27. A tibia plate as in claim 24, wherein: wherein the plate
further comprises a second internal wall defining a second plate
hole through the body portion, further comprising a second bushing
including a radially exterior surface and an opposite radially
interior surface defining a second passageway, the exterior surface
of the second bushing and the second interior wall of said plate
being configured to permit polyaxial rotation of the second bushing
within the second plate hole, and further comprising a second
attachment component including a distal portion sized for clearance
passage through the second passageway and into the bone and an
opposite proximate portion sized to press the second bushing
against the internal wall of the plate to form a friction lock
between the second bushing and the plate in a selected polyaxial
position, said second attachment component being positionable in an
orientation extending divergently from the center of the plate.

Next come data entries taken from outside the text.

theorem Device.baneIssue_keeps : ∀ a0 a1 a2 a3, Keeps bm bc bs true d0 a0 → ∀ r, (@Device.baneIssue a0 a1 a2 a3) = some r → Keeps bm bc bs true d0 (r) := by
  intro a0 a1 a2 a3 h0 r hr; unfold Device.baneIssue at hr; try dsimp only at hr
  repeat' first
      | cases hr | intro _ | with_reducible assumption
      | with_reducible refine Device.coreTxn_keeps _ _ _ ?_ _ (by assumption)
      | with_reducible refine Device.issueTag_keeps _ _ _ _ ?_ (_, _) (by assumption)
      | with_reducible refine Device.ringTxn_keeps _ _ _ _ ?_ _ (by assumption)
      | (rw [Option.map_eq_some_iff] at hr; obtain ⟨_, _, hr⟩ := hr; cases hr)
      | (rw [Option.bind_eq_some_iff] at hr; obtain ⟨_, _, hr⟩ := hr) | dsimp only at hr | split at hr
      | with_reducible apply keeps_ite | dsimp only | split
      | (fail_if_no_progress with_reducible refine keeps_fields ?_)

theorem Device.payOwed_keeps : ∀ a0 a1 a2, Keeps bm bc true true d0 a0 → Keeps bm bc true true d0 (@Device.payOwed a0 a1 a2) := by
  intros; unfold Device.payOwed; try dsimp only
  repeat' first
      | intro _ | with_reducible assumption | with_reducible apply Device.modHalf_keeps
      | with_reducible apply Device.ringPump_keeps | dsimp only
      | with_reducible refine Device.baneIssue_keeps _ _ _ _ ?_ _ (by assumption) | split

theorem Device.txnAnswer_keeps : ∀ a0 a1, Keeps true true true true d0 a0 → Keeps true true true true d0 ((@Device.txnAnswer a0 a1)) := by
  intros; unfold Device.txnAnswer; try dsimp only
  repeat' first
      | intro _ | with_reducible assumption | with_reducible apply Device.dmaEnd_keeps
      | with_reducible apply Device.dmaArrive_keeps | with_reducible apply Device.mcastArrive_keeps
      | with_reducible apply Device.ring_keeps | with_reducible apply Device.ringAnswer_keeps
      | with_reducible apply Device.catchArrive_keeps | with_reducible apply keeps_ite | dsimp only | split
      | (fail_if_no_progress with_reducible refine keeps_fields ?_)

theorem Device.staleTag_keeps : ∀ a0 a1 a2 a3 a4 a5 a6, Keeps bm bc bs true d0 a0 → Keeps bm bc bs true d0 (@Device.staleTag a0 a1 a2 a3 a4 a5 a6) := by
  intros; unfold Device.staleTag; try dsimp only
  repeat' first
      | intro _ | with_reducible assumption | with_reducible apply Device.log_keeps | with_reducible apply Device.setBit_keeps
      | with_reducible apply Device.count_keeps | dsimp only | split

theorem Device.staleResponse_keeps : ∀ a0 a1 a2 a3 a4, Keeps bm bc bs true d0 a0 → Keeps bm bc bs true d0 (@Device.staleResponse a0 a1 a2 a3 a4) := by
  intros; unfold Device.staleResponse; try dsimp only
  repeat' first | intro _ | with_reducible assumption | with_reducible apply Device.staleTag_keeps | dsimp only | split

theorem Device.response_keeps : ∀ a0 a1 a2 a3, Keeps true true true true d0 a3 → Keeps true true true true d0 ((@Device.response a0 a1 a2 a3)) := by
  intros; unfold Device.response; try dsimp only
  repeat' first
      | intro _ | with_reducible assumption | with_reducible apply Device.staleResponse_keeps
      | with_reducible apply Device.served_keeps | with_reducible apply Device.bridgeAnswer_keeps
      | with_reducible apply Device.passPath_keeps | with_reducible apply Device.freeTag_keeps
      | with_reducible apply Device.txnAnswer_keeps | with_reducible apply Device.payOwed_keeps
      | with_reducible apply keeps_ite | dsimp only
      | with_reducible refine Device.responseOut_keeps _ _ _ ?_ _ (by assumption) | split
      | (fail_if_no_progress with_reducible refine keeps_fields ?_)

theorem Device.poisonLine_keeps : ∀ a0 a1, Keeps bm bc bs br d0 a0 → Keeps bm bc bs br d0 ((@Device.poisonLine a0 a1)).1 := by
  intros; unfold Device.poisonLine; try dsimp only
  repeat' first | intro _ | with_reducible assumption | with_reducible apply Device.drawBytes_keeps | dsimp only | split

theorem Device.timedOut_keeps : ∀ a0 a1 a2 a3, Keeps true true true true d0 a0 → Keeps true true true true d0 ((@Device.timedOut a0 a1 a2 a3)) := by
  intros; unfold Device.timedOut; try dsimp only
  repeat' first
      | intro _ | with_reducible assumption | with_reducible apply Device.txnAnswer_keeps
      | with_reducible apply Device.modHalf_keeps | with_reducible apply Device.poisonLine_keeps
      | with_reducible apply keeps_ite | dsimp only
      | with_reducible refine Device.baneIssue_keeps _ _ _ _ ?_ _ (by assumption) | split
      | (fail_if_no_progress with_reducible refine keeps_fields ?_)

theorem Device.tagTimeout_keeps : ∀ a0 a1 a2, Keeps true true true true d0 a2 → Keeps true true true true d0 ((@Device.tagTimeout a0 a1 a2)) := by
  intros; unfold Device.tagTimeout; try dsimp only
  repeat' first
      | intro _ | with_reducible assumption | with_reducible apply Device.served_keeps
      | with_reducible apply Device.count_keeps | with_reducible apply Device.setBit_keeps
      | with_reducible apply Device.log_keeps | with_reducible apply Device.bridgeAnswer_keeps
      | with_reducible apply Device.leave_keeps | with_reducible apply Device.setTag_keeps
      | with_reducible apply Device.timedOut_keeps | with_reducible apply keeps_ite | dsimp only | split
      | (fail_if_no_progress with_reducible refine keeps_fields ?_)

theorem Device.loseHalf_keeps : ∀ a0 a1 a2, Keeps true true true true d0 a2 → Keeps true true true true d0 ((@Device.loseHalf a0 a1 a2)) := by
  intros; unfold Device.loseHalf; try dsimp only
  repeat' first
      | intro _ | with_reducible assumption | with_reducible apply Device.modHalf_keeps
      | with_reducible apply Device.setBit_keeps | with_reducible apply Device.each_keeps
      | with_reducible apply Device.tagTimeout_keeps | with_reducible apply Device.modTower_keeps
      | with_reducible apply Device.modSite_keeps | with_reducible apply Device.fatal_keeps
      | with_reducible apply keeps_ite | dsimp only | split
      | (fail_if_no_progress with_reducible refine keeps_fields ?_)

theorem Device.tagTimeoutAll_keeps : ∀ a0 a1 a2, Keeps true true true true d0 a2 → Keeps true true true true d0 (@Device.tagTimeoutAll a0 a1 a2) := by
  intros; unfold Device.tagTimeoutAll; try dsimp only
  repeat' first
      | intro _ | with_reducible assumption | with_reducible apply Device.tagTimeout_keeps
      | with_reducible apply Device.loseHalf_keeps | with_reducible apply keeps_ite | dsimp only | split

theorem Device.tagRelease_keeps : ∀ a0 a1 a2, Keeps bm bc true true d0 a2 → Keeps bm bc true true d0 (@Device.tagRelease a0 a1 a2) := by
  intros; unfold Device.tagRelease; try dsimp only
  repeat' first
      | intro _ | with_reducible assumption | with_reducible apply Device.payOwed_keeps
      | with_reducible apply Device.freeTag_keeps | with_reducible apply keeps_ite | dsimp only | split

theorem Device.mergeExpire_keeps : ∀ a0 a1 a2, Keeps true bc true true d0 a2 → Keeps true bc true true d0 (@Device.mergeExpire a0 a1 a2) := by
  intros; unfold Device.mergeExpire; try dsimp only
  repeat' first | intro _ | with_reducible assumption | with_reducible apply Device.completeMerge_keeps | dsimp only | split

theorem Device.portServed_keeps : ∀ a0 a1 a2 a3 a4 a5, Keeps bm bc bs true d0 a5 → Keeps bm bc bs true d0 (@Device.portServed a0 a1 a2 a3 a4 a5) := by
  intros; unfold Device.portServed; try dsimp only
  repeat' first
      | intro _ | with_reducible assumption | with_reducible apply Device.staleResponse_keeps
      | with_reducible apply Device.passPath_keeps | with_reducible apply Device.setTag_keeps | with_reducible apply keeps_ite
      | dsimp only | split

theorem Device.serveReq_keeps : ∀ a0 a1, Keeps true true true true d0 a0 → Keeps true true true true d0 (@Device.serveReq a0 a1) := by
  intros; unfold Device.serveReq; try dsimp only
  repeat' first
      | intro _ | with_reducible assumption | with_reducible apply Device.each_keeps
      | with_reducible apply Device.writeCw_keeps | with_reducible apply Device.dmaEnd_keeps
      | with_reducible apply Device.portServed_keeps | with_reducible apply Device.readMem_keeps
      | with_reducible apply Device.dmaArrive_keeps | with_reducible apply keeps_ite | dsimp only | split

theorem Device.grantAccess_keeps : ∀ a0 a1 a2 a3, Keeps true true true true d0 a0 → Keeps true true true true d0 ((@Device.grantAccess a0 a1 a2 a3)) := by
  intros; unfold Device.grantAccess; try dsimp only
  repeat' first
      | intro _ | with_reducible assumption | with_reducible apply Device.unqueue_keeps
      | with_reducible apply Device.burstMade_keeps | with_reducible apply Device.serveReq_keeps
      | with_reducible apply Device.admitWaiting_keeps | with_reducible apply Device.pumpPorts_keeps
      | with_reducible apply keeps_ite | dsimp only | split
      | (fail_if_no_progress with_reducible refine keeps_fields ?_)

theorem Device.scrubWrite_keeps : ∀ a0 a1 a2, Keeps true bc true true d0 a2 → Keeps true bc true true d0 ((@Device.scrubWrite a0 a1 a2)) := by
  intro s c d h; unfold Device.scrubWrite
  split
  · exact h
  · refine Device.each_keeps _ _ _ _ (fun b e he => ?_) ?_
    · exact keeps_mem _ (Device.wireMask_keeps _ _ he) fun h => Memory.wf_putCw h _ _ _ _
    · exact Device.burstMade_keeps _ _ _ _ _ (Device.modChan_keeps _ _ _ _ h)

theorem Device.drainChan_keeps : ∀ a0 a1 a2 a3, Keeps true true true true d0 a3 → Keeps true true true true d0 ((@Device.drainChan a0 a1 a2 a3)) := by
  intro a0 a1 a2
  induction a2 with
  | zero =>
    intro a3 h0; unfold Device.drainChan; try dsimp only
    repeat' first
        | intro _ | with_reducible assumption | with_reducible apply ih | with_reducible apply Device.refreshBank_keeps
        | with_reducible apply Device.access_keeps | with_reducible apply Device.grantAccess_keeps
        | with_reducible apply keeps_ite | dsimp only | split
        | (fail_if_no_progress with_reducible refine keeps_fields ?_)
  | succ n ih =>
    intro a3 h0; unfold Device.drainChan; try dsimp only
    repeat' first
        | intro _ | with_reducible assumption | with_reducible apply ih | with_reducible apply Device.refreshBank_keeps
        | with_reducible apply Device.access_keeps | with_reducible apply Device.grantAccess_keeps
        | with_reducible apply keeps_ite | dsimp only | split
        | (fail_if_no_progress with_reducible refine keeps_fields ?_)

theorem Device.burst_keeps : ∀ a0 a1 a2, Keeps true true true true d0 a2 → Keeps true true true true d0 (@Device.burst a0 a1 a2) := by
  intros; unfold Device.burst; try dsimp only
  repeat' first
      | intro _ | with_reducible assumption | with_reducible apply Device.refreshBank_keeps
      | with_reducible apply Device.grantAccess_keeps | with_reducible apply Device.scrubWrite_keeps
      | with_reducible apply keeps_ite | dsimp only | split

theorem Device.dramArrive_keeps : ∀ a0 a1 a2 a3, Keeps bm bc true true d0 a3 → Keeps bm bc true true d0 (@Device.dramArrive a0 a1 a2 a3) := by
  intro s ch r d h
  unfold Device.dramArrive
  split
  · exact h
  · split
    · split
      · exact Device.addrError_keeps _ _ _ h
      · exact h
    · split
      · rename_i e he
        split at he
        · cases he
        · exact Device.pushReq_keeps _ _ _ _ _ h _ he
      · exact Device.modChan_keeps _ _ _ _ h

28. A tibia plate as in claim 24: wherein the radially exterior
surface of said bushing comprises a truncated spherical shape and
wherein the internal wall defining the plate hole comprises a
truncated spherical shape.
29. A tibia plate as in claim 24: wherein said attachment component
comprises first external threads on the proximate portion thereof
and second external threads on the distal portion thereof, and
wherein the radially interior surface of said bushing comprises
first internal threads thereon, said first internal threads of said
bushing engageable with said first internal threads of said
attachment component.
30. A tibia plate as in claim 24 wherein at least one of said first
internal threads of said bushing and said first internal threads of
said attachment component are tapered.
31. A tibia plate as in claim 24: wherein said plate portion
includes a second internal wall defining a second plate hole, said
second internal wall defining internal threads; and further
comprising a second attachment component defining external threads
thereon, said second attachment component threadably secured to
said plate portion.
32. A method for coupling two bone portions together, the method
comprising the steps of: providing a locking plate apparatus
including a plate having a body portion and at least two plate
holes through the body portion, a bushing movably coupled in each
plate hole and having a radially exterior surface, an opposite
interior surface, and first and second ends defining a passageway
therebetween, and at an attachment component for each bushing sized
for extension into the passageway, each attachment component
including opposite leading and trailing portions, positioning the
body portion upon the bone portions so that the plate holes in the
plate are situated over bone, rotating at least one bushing within
the plate hole until the first and second ends of the bushing are
aligned along an axis that extends through a pre-determined portion
of the bone, inserting the leading portion of the attachment
components into the respective passageway, and driving the trailing
portion of each attachment component through the respective
passageway until the leading portion is positioned in the bone and
the exterior surface of the bushing is pressed against the body
portion to form a friction lock therebetween.
Description
CROSS REFERENCE TO RELATED APPLICATIONS
[0001] This Application is a Utility Application based upon U.S.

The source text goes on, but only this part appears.